*Problem to solve*
Every line in the records below between the one holding "one run. -/" and the one holding "classOf_unmapped (hz.trans hy)]", inclusive, is to be set down exactly; all other lines are to be left out.

+++ Exercise inputs

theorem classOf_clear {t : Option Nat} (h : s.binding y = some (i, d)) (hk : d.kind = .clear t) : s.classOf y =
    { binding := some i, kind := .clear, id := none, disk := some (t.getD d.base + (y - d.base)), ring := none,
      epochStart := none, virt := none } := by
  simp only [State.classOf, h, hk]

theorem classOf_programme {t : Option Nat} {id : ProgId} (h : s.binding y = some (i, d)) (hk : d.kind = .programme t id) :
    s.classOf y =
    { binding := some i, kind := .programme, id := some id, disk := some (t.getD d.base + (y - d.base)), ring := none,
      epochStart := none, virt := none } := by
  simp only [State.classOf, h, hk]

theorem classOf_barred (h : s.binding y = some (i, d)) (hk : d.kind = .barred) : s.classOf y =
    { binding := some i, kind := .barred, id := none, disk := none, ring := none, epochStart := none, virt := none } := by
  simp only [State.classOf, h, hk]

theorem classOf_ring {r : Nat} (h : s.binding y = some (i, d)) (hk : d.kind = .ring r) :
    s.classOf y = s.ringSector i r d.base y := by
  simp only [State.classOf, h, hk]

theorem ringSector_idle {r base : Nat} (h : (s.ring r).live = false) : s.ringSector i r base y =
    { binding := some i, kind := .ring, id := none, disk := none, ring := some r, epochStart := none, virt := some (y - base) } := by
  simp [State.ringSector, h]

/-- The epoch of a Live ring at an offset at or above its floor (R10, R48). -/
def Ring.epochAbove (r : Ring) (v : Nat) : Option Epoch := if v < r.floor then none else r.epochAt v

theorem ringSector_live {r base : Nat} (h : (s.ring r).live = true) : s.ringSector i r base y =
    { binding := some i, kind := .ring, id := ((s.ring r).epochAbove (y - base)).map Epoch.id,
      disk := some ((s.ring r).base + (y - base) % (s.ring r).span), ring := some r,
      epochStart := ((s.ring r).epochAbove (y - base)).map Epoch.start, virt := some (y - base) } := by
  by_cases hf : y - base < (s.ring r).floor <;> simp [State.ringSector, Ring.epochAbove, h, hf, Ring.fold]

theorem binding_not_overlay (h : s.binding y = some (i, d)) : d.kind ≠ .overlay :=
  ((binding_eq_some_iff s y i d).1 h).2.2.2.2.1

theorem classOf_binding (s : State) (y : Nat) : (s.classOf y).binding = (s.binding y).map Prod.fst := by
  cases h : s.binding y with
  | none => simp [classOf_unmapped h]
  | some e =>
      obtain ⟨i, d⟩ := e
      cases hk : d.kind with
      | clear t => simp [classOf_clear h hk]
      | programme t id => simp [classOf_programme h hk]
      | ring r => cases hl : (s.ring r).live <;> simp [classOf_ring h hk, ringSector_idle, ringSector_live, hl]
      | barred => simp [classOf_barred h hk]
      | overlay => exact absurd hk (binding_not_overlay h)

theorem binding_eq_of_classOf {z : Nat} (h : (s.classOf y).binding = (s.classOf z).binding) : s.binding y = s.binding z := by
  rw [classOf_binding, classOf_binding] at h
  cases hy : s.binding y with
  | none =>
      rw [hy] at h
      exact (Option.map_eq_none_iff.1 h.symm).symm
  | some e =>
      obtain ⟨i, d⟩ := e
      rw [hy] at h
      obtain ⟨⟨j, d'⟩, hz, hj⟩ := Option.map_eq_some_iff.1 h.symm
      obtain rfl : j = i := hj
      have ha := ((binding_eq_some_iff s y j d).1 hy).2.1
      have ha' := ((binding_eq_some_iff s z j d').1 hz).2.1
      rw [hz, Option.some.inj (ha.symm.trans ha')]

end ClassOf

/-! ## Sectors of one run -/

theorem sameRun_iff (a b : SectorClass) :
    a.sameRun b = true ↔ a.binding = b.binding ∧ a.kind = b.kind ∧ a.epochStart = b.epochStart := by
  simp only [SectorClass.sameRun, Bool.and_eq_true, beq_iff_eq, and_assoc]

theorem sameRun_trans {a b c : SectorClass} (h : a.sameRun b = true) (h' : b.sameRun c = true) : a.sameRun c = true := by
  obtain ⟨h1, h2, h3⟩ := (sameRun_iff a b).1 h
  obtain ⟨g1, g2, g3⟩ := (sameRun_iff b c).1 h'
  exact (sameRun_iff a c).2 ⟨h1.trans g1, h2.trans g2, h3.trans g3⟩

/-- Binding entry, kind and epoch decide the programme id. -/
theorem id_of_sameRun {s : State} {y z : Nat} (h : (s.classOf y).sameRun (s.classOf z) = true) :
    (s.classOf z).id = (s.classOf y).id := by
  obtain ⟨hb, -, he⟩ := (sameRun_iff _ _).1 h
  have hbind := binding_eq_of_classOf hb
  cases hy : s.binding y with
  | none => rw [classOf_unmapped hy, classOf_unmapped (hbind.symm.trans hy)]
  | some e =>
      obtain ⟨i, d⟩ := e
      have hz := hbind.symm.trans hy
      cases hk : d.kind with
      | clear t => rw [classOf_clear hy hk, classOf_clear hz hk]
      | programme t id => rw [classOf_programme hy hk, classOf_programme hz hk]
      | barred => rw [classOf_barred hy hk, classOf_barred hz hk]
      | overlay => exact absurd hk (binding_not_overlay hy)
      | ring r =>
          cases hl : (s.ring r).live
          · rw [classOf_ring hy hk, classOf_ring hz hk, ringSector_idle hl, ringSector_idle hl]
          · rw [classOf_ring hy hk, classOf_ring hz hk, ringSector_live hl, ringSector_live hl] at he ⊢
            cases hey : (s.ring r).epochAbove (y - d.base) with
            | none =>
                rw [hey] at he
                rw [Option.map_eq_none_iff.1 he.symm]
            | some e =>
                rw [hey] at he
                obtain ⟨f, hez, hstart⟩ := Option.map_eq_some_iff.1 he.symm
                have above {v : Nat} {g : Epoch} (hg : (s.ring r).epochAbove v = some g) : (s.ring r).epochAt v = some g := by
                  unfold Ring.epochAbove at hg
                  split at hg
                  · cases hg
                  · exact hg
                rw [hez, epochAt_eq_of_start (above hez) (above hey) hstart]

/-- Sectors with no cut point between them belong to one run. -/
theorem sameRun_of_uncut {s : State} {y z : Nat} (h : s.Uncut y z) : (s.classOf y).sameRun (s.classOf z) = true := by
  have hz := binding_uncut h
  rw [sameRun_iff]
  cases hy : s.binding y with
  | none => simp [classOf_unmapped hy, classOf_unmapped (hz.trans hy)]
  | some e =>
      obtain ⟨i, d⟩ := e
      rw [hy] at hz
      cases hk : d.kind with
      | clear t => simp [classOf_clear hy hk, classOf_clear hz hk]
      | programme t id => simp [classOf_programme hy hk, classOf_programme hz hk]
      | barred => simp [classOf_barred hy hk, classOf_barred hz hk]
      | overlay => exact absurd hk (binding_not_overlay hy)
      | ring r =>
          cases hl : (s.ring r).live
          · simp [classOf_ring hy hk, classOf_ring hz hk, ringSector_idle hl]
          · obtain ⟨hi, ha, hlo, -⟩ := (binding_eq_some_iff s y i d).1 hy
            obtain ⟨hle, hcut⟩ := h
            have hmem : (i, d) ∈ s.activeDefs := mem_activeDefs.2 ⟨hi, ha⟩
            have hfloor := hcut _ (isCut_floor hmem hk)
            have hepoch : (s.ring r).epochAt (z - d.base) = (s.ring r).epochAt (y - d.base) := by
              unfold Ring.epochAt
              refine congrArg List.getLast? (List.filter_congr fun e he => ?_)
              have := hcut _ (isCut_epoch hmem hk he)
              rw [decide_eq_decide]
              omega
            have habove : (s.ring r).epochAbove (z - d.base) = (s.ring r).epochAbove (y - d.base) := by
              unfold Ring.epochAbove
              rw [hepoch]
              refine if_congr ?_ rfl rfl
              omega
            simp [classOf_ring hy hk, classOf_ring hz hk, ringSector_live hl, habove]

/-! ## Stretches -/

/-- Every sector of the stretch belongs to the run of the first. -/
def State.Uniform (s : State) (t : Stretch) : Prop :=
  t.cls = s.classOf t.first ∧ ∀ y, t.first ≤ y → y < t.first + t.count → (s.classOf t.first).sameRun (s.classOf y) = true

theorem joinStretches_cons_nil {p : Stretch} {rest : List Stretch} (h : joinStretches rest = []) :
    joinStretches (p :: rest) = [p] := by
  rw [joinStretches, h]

++++++

*Solved exercise*
/-- Sectors with no cut point between them belong to one run. -/
theorem sameRun_of_uncut {s : State} {y z : Nat} (h : s.Uncut y z) : (s.classOf y).sameRun (s.classOf z) = true := by
  have hz := binding_uncut h
  rw [sameRun_iff]
  cases hy : s.binding y with
  | none => simp [classOf_unmapped hy, classOf_unmapped (hz.trans hy)]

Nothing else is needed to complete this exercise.